**What to work on:**
Go through the material below and state how many lines include "setRawChk", giving the number only.

· · · · ·

/-- Counts and records an error in its target's own counters, and acts on a cache line that cannot be corrected as an access would: a die cache drops it or writes it back poisoned
(R183), a slice poisons it (R188, R242). -/
def State.unitCount (s : State) (t inst idx : Nat) (e : Bool × Nat × Nat) : State :=
  let ue := e.1
  match t with
  | 1 => s.bmError ⟨Fin.ofNat 8 inst, false, Fin.ofNat 3072 (idx / 2048), false, Fin.ofNat 16384 (idx % 2048), .later⟩ (idx % 2048) (BitVec.ofNat 8 e.2.2) ue
  | 2 => s.bmError ⟨Fin.ofNat 8 inst, true, Fin.ofNat 3072 (idx / 16384), false, Fin.ofNat 16384 (idx % 16384), .later⟩ (idx % 16384) (BitVec.ofNat 8 e.2.2) ue
  | 3 => s.trb (Pg.lan inst) (if ue then 2 else 1)
  | 4 => s.trb (Pg.engCtl inst) (if ue then 5 else 4)
  | 5 => s.trb (Pg.engCtl inst) (if ue then 5 else 4)
  | 6 =>
    let s := s.trb (Pg.dc inst) (if ue then 1 else 0)
    if !ue then s
    else match s.dcAt inst idx with
      | some (a, x) => if x.st = Mesi.m then s.writeBack inst a x true else s.delDcLine inst a
      | none => s
  | 7 =>
    if !ue then s.trb (Pg.sc inst) 0
    else match s.scAt inst idx with
      | some (a, x) => { s.scPoison a with coh.sc := mput s.coh.sc a { x with poison := true } }
      | none => s.trb (Pg.sc inst) 1
  | 8 => if ue then s else s.trb (Pg.sc inst) 0
  | 0xA => if ue then s else s.trb (Pg.eccF inst) 5
  | 0xE => s.trb Pg.nvs (if ue then 1 else 0)
  | _ => s

/-- A correction is noted, to be written back (R243). -/
def State.scrubNoteFix (s : State) (k t inst idx : Nat) (l : List Codeword) : State :=
  { s with integ.scrubFix := mput s.integ.scrubFix k ⟨t, inst, idx, l.map fun w => (w.data, w.syn), unitFixed l⟩ }

/-- A noted correction is written back, in the engine's next turn (DESIGN CHOICE, log 139), unless the unit has been written since it was read: then it is dropped and counted in TRB1. A user write
stores other codewords than those with the error that was read. -/
def State.scrubFixGo (s : State) (k : Nat) : State :=
  match mget s.integ.scrubFix k with
  | none => s
  | some x =>
    let s : State := { s with integ.scrubFix := mdel s.integ.scrubFix k }
    if s.targetOff x.target x.inst then s
    else if (s.unitWords x.target x.inst x.idx).map (fun l => l.map fun (w : Codeword) => (w.data, w.syn)) = some x.read then s.setUnit x.target x.inst x.idx x.fixed
    else s.trb (Pg.scrub k) 1

/-- A DRAM unit: read as stored; a line in its controller's write queue is clean (R249, R528). -/
def State.scrubDram (s : State) (k t inst idx : Nat) (wb : Bool) : Option (Bool × Nat × Nat) × State :=
  let c := dramCtrl t inst
  if (mgetD [] s.dram.wq c).any fun e => e.1 == idx then (none, s)
  else
    let (l, s) := (s.arrayAccess c idx).cells c idx
    let line := s.lineOf c idx
    let words := (s.unitWords t inst idx).getD []
    let e := (unitFault words).getD (true, 0, 0)
    match l.decode (t == 0xB) with
    | .good _ => (none, s)
    | .corrected _ n =>
      let s := s.dramError c line 0 n
      (some (false, e.2), if wb then s.scrubNoteFix k t inst idx words else s)
    | .poisoned => (some (true, e.2), s.dramError c line 2 15)
    | .uncorrectable => (some (true, e.2), s.dramError c line 1 15)

/-- A frame: corrected, or reloaded under R246, its check word too; with WB = 0 only counted (R247). -/
def State.scrubFrame (s : State) (m f : Nat) (wb : Bool) : Option (Bool × Nat × Nat) × State :=
  let e := ((s.unitWords 9 m f).bind unitFault).getD (true, 0, 0)
  let (r, fixed) := s.frameDecode m f
  let seen : Option (Bool × Nat × Nat) := match r with | .clean => none | .corrected _ => some (false, e.2) | .uncorrectable => some (true, e.2)
  if !wb then (seen, if fixed then s.trb (Pg.eccF m) 5 else s)
  else
    let (o, s) := s.frameHandle m f
    (seen, if seen.isSome then s.frameRecord m f o else s)

/-- One unit read and decoded; with WB = 1 its correction is noted for the write-back (R249). -/
def State.scrubOne (s : State) (k t inst idx : Nat) (wb : Bool) : Option (Bool × Nat × Nat) × State :=
  if s.unitLoading t inst idx then (none, s)
  else if t = 9 then s.scrubFrame inst idx wb
  else if t = 0xB ∨ t = 0xC then s.scrubDram k t inst idx wb
  else if t = 0xE ∧ (s.nvBlock idx).torn then (some (true, 0, fieldOf (s.nvBlock idx).diff 0 16), s.trb Pg.nvs 1)
  else
  let s := s.unitQuiet t inst idx
  match s.unitWords t inst idx with
    | none => (none, s)
    | some l =>
      match unitFault l with
      | none => (none, s)
      | some e =>
        let s := s.unitCount t inst idx e
        (some (e.1, e.2.1, e.2.2 % 65536), if wb && !e.1 && t != 0xE then s.scrubNoteFix k t inst idx l else s)

/-- The summary takes in a failing unit (R253). -/
def State.scrubNote (s : State) (k idx : Nat) (e : Bool × Nat × Nat) : State :=
  let pg := Pg.scrub k
  let first := s.reg pg Reg.SCR_CORR_CNT == 0 && s.reg pg Reg.SCR_UE_CNT == 0
  let cnt := if e.1 then Fld.SCR_UE_CNT_COUNT else Fld.SCR_CORR_CNT_COUNT
  let s := s.setFld pg cnt (min 0xFFFFFFFF (s.fld pg cnt + 1))
  let s := if first then s.setFld pg Fld.SCR_FIRST_FAIL_INDEX idx else s
  let s := s.setFld pg Fld.SCR_LAST_FAIL_INDEX idx
  if !s.bit pg Fld.SCR_WORST_VALID || (e.1 && !s.bit pg Fld.SCR_WORST_UE) then
    let s := (s.setFld pg Fld.SCR_WORST_VALID 1).setFld pg Fld.SCR_WORST_UE e.1.toNat
    (s.setFld pg Fld.SCR_WORST_CODEWORD e.2.1).setFld pg Fld.SCR_WORST_SYN e.2.2
  else s

/-- SCRUB_UNIT: the next unit of a running pass; a flagged frame, a busy line and a controller that does not serve keep it waiting. -/
def execScrubUnit (k : Fin 8) (s : State) : Out :=
  let pg := Pg.scrub k
  match mget s.integ.passes k with
  | none => .next s
  | some p =>
    let idx := s.fld pg Fld.SCR_NEXT_INDEX
    let s := s.scrubFixGo k
    if s.passState k ≠ 1 then .next s
    else if s.targetOff p.target p.inst then .next (s.scrubEnd k 2)
    else if (p.target == 9 && s.integ.flags.contains (frameKey p.inst idx)) || s.slotBusy p.target p.inst idx
        || ((p.target == 0xB || p.target == 0xC) && !s.cbServes (dramCtrl p.target p.inst)) then .next s
    else
      let (e, s) := s.scrubOne k p.target p.inst idx (s.bit pg Fld.SCR_SCR_CTRL_WB)
      let s := match e with | some e => s.scrubNote k idx e | none => s
      let s := s.setFld pg Fld.SCR_NEXT_INDEX (idx + 1)
      if idx + 1 < p.start + p.len then .next s
      else
        let s := s.setFld pg Fld.SCR_PASS_STAT_PASS_CNT (min 65535 (s.fld pg Fld.SCR_PASS_STAT_PASS_CNT + 1))
        let s := s.setFld pg Fld.SCR_PASS_STAT_STATE (if s.bit pg Fld.SCR_SCR_CTRL_REPEAT then 4 else 2)
        .next (s.raise pg Evt.SCR_PASS_END)

/-- SCRUB_TIMEOUT: no unit has completed within TIMEOUT.US. -/
def execScrubTimeout (k : Fin 8) (s : State) : Out := if s.passState k = 1 then .next (s.scrubEnd k 3) else .next s

/-- SCRUB_REPEAT: a pass that waits starts again over the same range, while REPEAT is still 1. -/
def execScrubRepeat (k : Fin 8) (s : State) : Out :=
  let pg := Pg.scrub k
  match mget s.integ.passes k with
  | none => .next s
  | some p =>
    if s.passState k ≠ 4 then .next s
    else if !s.bit pg Fld.SCR_SCR_CTRL_REPEAT then .next (s.setFld pg Fld.SCR_PASS_STAT_STATE 2)
    else .next ((s.setFld pg Fld.SCR_NEXT_INDEX p.start).setFld pg Fld.SCR_PASS_STAT_STATE 1)

/-! ### Raw mode (R254 to R258) -/

/-- The codes of a unit's codewords. -/
def targetShape (t : Nat) : List (CwCode × Nat × Nat) :=
  match t with
  | 1 => [(.secded, 36, 7)] | 2 => [(.secded, 64, 8)] | 3 => [(.secded, 64, 8)] | 4 => [(.secded, 64, 8)] | 5 => [(.secded, 128, 9)]
  | 6 => (slotShape 6).map fun e => (.secded, e.1, e.2)
  | 7 => (slotShape 7).map fun e => (.secded, e.1, e.2)
  | 8 => [(.secded, 32, 7)] | 9 => List.replicate 4 (.secded, 480, 10) | 0xA => [(.secded, 40, 7)]
  | 0xB => List.replicate 16 (.rs true, 32, 16) | 0xC => List.replicate 8 (.rs false, 64, 16)
  | 0xD => List.replicate 2 (.secded, 256, 10) | 0xE => [(.bch, 512, 64)] | _ => []

/-- The registers RAW_DATA and RAW_CHK as one word. -/
def State.rawData (s : State) (pg : Nat) : BitVec 2048 :=
  BitVec.ofNat 2048 ((List.range 64).foldl (fun x i => x + (s.reg pg (Reg.ECC_RAW_DATA i)).toNat * 2 ^ (32 * i)) 0)
def State.setRawData (s : State) (pg : Nat) (v : BitVec 2048) : State :=
  (List.range 64).foldl (fun s i => s.setReg pg (Reg.ECC_RAW_DATA i) (BitVec.ofNat 32 (fieldOf v (32 * i) 32))) s
def State.rawChk (s : State) (pg : Nat) : BitVec 256 :=
  BitVec.ofNat 256 ((List.range 8).foldl (fun x i => x + (s.reg pg (Reg.ECC_RAW_CHK i)).toNat * 2 ^ (32 * i)) 0)
def State.setRawChk (s : State) (pg : Nat) (v : BitVec 256) : State :=
  (List.range 8).foldl (fun s i => s.setReg pg (Reg.ECC_RAW_CHK i) (BitVec.ofNat 32 (fieldOf v (32 * i) 32))) s

/-- Where the data of codeword i lies: RAW_TAG for a cache tag, the bits of its way for a frame, else in codeword order. -/
def State.rawWord (s : State) (pg t i n : Nat) : Nat :=
  if (t = 6 ∨ t = 7) ∧ i = 8 then s.fld pg Fld.ECC_RAW_TAG_BITS
  else if t = 9 then frameWay ((s.rawData pg).setWidth 1920) i
  else fieldOf (s.rawData pg) (n * i) n

/-- The codewords in the raw registers: data, and the stored check bits as a syndrome. -/
def State.rawWords (s : State) (pg t : Nat) : List Codeword :=
  let sh := targetShape t
  (List.range sh.length).map fun i =>
    let e := sh.getD i (.secded, 0, 0)
    let w : Codeword := ⟨e.1, e.2.1, e.2.2, s.rawWord pg t i e.2.1, 0⟩
    { w with syn := fieldOf (s.rawChk pg) (16 * i) e.2.2 ^^^ w.check }

/-- The registers take the data of codewords, and their stored check bits. -/
def State.putRaw (s : State) (pg t : Nat) (l : List Codeword) : State :=
  let main := if t = 6 ∨ t = 7 then l.take 8 else l
  let d := if t = 9 then withField (s.rawData pg) 0 1920 (frameOf (l.map Codeword.data)).toNat
    else (List.range main.length).foldl (fun v i => match main[i]? with | some w => withField v (w.n * i) w.n w.data | none => v) (s.rawData pg)
  let s := s.setRawData pg d
  let s := if t = 6 ∨ t = 7 then (match l[8]? with | some w => s.setFld pg Fld.ECC_RAW_TAG_BITS w.data | none => s) else s
  s.setRawChk pg ((List.range l.length).foldl (fun v i =>
    match l[i]? with | some w => withField v (16 * i) w.c (w.syn ^^^ w.check) | none => v) (s.rawChk pg))

/-- A unit whose content is undefined: free data and check bits. -/
def State.freeWords (s : State) (t : Nat) : List Codeword × State :=
  let sh := targetShape t
  ((List.range sh.length).map fun i =>
    let e := sh.getD i (.secded, 0, 0)
    let x := Config.freeLine (s.free + i)
    ⟨e.1, e.2.1, e.2.2, fieldOf x 0 e.2.1, fieldOf x 480 e.2.2⟩, { s with free := s.free + 16 })

/-- The fields of RAW_SEL and RAW_ADDR. -/
def State.rawTarget (s : State) (pg : Nat) : Nat := s.fld pg Fld.ECC_RAW_SEL_TARGET
def State.rawInst (s : State) (pg : Nat) : Nat := s.fld pg Fld.ECC_RAW_SEL_INSTANCE
def State.rawIdx (s : State) (pg : Nat) : Nat := s.fld pg Fld.ECC_RAW_ADDR_INDEX

/-- RAW_SEL names a target that another page serves. -/
def rawSelRange (pg t inst : Nat) : Bool := decide (targetInsts t ≤ inst) || rawPage t inst != pg

/-- The memory that holds RAW_ADDR is in raw mode. -/
def State.rawHere (s : State) (pg : Nat) : Bool :=
  s.isRaw (s.rawTarget pg) (s.rawInst pg) (rawMem (s.rawTarget pg) (s.rawIdx pg))

/-- A scrub pass covers the memory that holds RAW_ADDR. -/
def State.rawScrubbed (s : State) (pg : Nat) : Bool :=
  let t := s.rawTarget pg
  s.integ.passes.any fun e => (s.passState e.1 == 1 || s.passState e.1 == 4)
    && e.2.target == t && rawInRange t e.2.inst e.2.start e.2.len (t, s.rawInst pg, rawMem t (s.rawIdx pg))

/-- The operation is refused (R255, R256). -/
def State.rawRefused (s : State) (pg op : Nat) : Bool :=
  let t := s.rawTarget pg
  let inst := s.rawInst pg
  let bad := rawSelRange pg t inst || !s.rawIndexOk t inst (s.rawIdx pg)
  if op = 1 then
    bad || s.rawScrubbed pg || ((t == 9 || t == 0xA) && s.fld (Pg.fabCtl inst) Fld.FABCTL_DIE_STAT_PWR_STATE != 2)
      || ((t == 0xD || t == 0xE) && rawMem t (s.rawIdx pg) != 0)
  else if op = 3 ∨ op = 4 then bad || !s.rawHere pg
  else false

/-- The operation that a page's registers name: it stays with this unit while it waits. -/
def State.rawJob (s : State) (pg op : Nat) : RawOp := ⟨op, s.rawTarget pg, s.rawInst pg, s.rawIdx pg⟩

/-- The operation can start: the memory is powered, its controller serves, its line is not busy; READ and WRITE need the memory in raw mode still. -/
def State.rawReadyAt (s : State) (j : RawOp) : Bool :=
  if j.op = 2 ∨ j.op = 5 then true
  else !s.targetOff j.target j.inst && !((j.target == 0xB || j.target == 0xC) && !s.cbServes (dramCtrl j.target j.inst))
    && !((j.op == 3 || j.op == 4) && (s.slotBusy j.target j.inst j.idx || !s.isRaw j.target j.inst (rawMem j.target j.idx)))
def State.rawReady (s : State) (pg op : Nat) : Bool := s.rawReadyAt (s.rawJob pg op)

/-- The operation is done. -/
def State.rawRun (s : State) (pg : Nat) (j : RawOp) : State :=
  let t := j.target
  let inst := j.inst
  let idx := j.idx
  let e := (t, inst, rawMem t idx)
  let s : State := { s.unitQuiet t inst idx with integ.rawOp := mdel s.integ.rawOp pg }
  let s := match j.op with
    | 1 => if s.integ.rawMode.contains e then s else { s with integ.rawMode := e :: s.integ.rawMode }
    | 2 => { s with integ.rawMode := s.integ.rawMode.filter (· ≠ e) }
    | 3 => match s.unitWords t inst idx with
      | some l => s.putRaw pg t l
      | none => let (l, s) := s.freeWords t; s.putRaw pg t l
    | 4 => s.setUnit t inst idx ((s.rawWords pg t).map fun (w : Codeword) => (w.data, w.syn))
    | _ => s.putRaw pg t ((s.rawWords pg t).map fun (w : Codeword) => { w with syn := 0 })
  (s.setFld pg Fld.ECC_RAW_CTRL_BUSY 0).setFld pg Fld.ECC_RAW_CTRL_RESULT 1

/-- RAW_CTRL.OP, accepted: it runs at once where it can start. -/
def effRaw (pg op : Nat) (s : State) : State :=
  if s.rawReady pg op then s.rawRun pg (s.rawJob pg op)
  else { (s.setFld pg Fld.ECC_RAW_CTRL_BUSY 1).setFld pg Fld.ECC_RAW_CTRL_RESULT 0 with integ.rawOp := mput s.integ.rawOp pg (s.rawJob pg op) }

/-- The page of an ECC page's number in a command. -/
def eccPage (pg : Nat) : Nat := 0x388 + pg

/-- RAW_TIMEOUT: 100 µs have passed: an operation that could start by now has; another ends with TIMEOUT. -/
def execRawTimeout (pg : Fin 10) (s : State) : Out :=
  let p := eccPage pg
  match mget s.integ.rawOp p with
  | none => .next s
  | some j =>
    if s.rawReadyAt j then .next (s.rawRun p j)
    else
      let s : State := { s with integ.rawOp := mdel s.integ.rawOp p }
      .next (((s.setFld p Fld.ECC_RAW_CTRL_BUSY 0).setFld p Fld.ECC_RAW_CTRL_RESULT 2).trb p 0)

/-- The memories of a page, of a die or of a lantern leave raw mode. -/
def State.rawDrop (s : State) (p : Nat × Nat × Nat → Bool) : State := { s with integ.rawMode := s.integ.rawMode.filter fun e => !p e }

/-! ### Repair (R259 to R262) -/

/-- Arrays of an instance, spare rows, spare columns (Table 10.3). -/
def spares (t : Nat) : Option (Nat × Nat × Nat) :=
  match t with
  | 1 => some (3072, 2, 1) | 2 => some (256, 4, 2) | 3 => some (16, 4, 2) | 4 => some (8, 2, 1) | 5 => some (1, 2, 1) | 6 => some (16, 8, 4)
  | 7 => some (8, 8, 4) | 8 => some (4, 4, 2) | 0xA => some (1, 8, 4) | 0xD => some (1, 2, 1) | _ => none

· · · · ·

**Response:**
2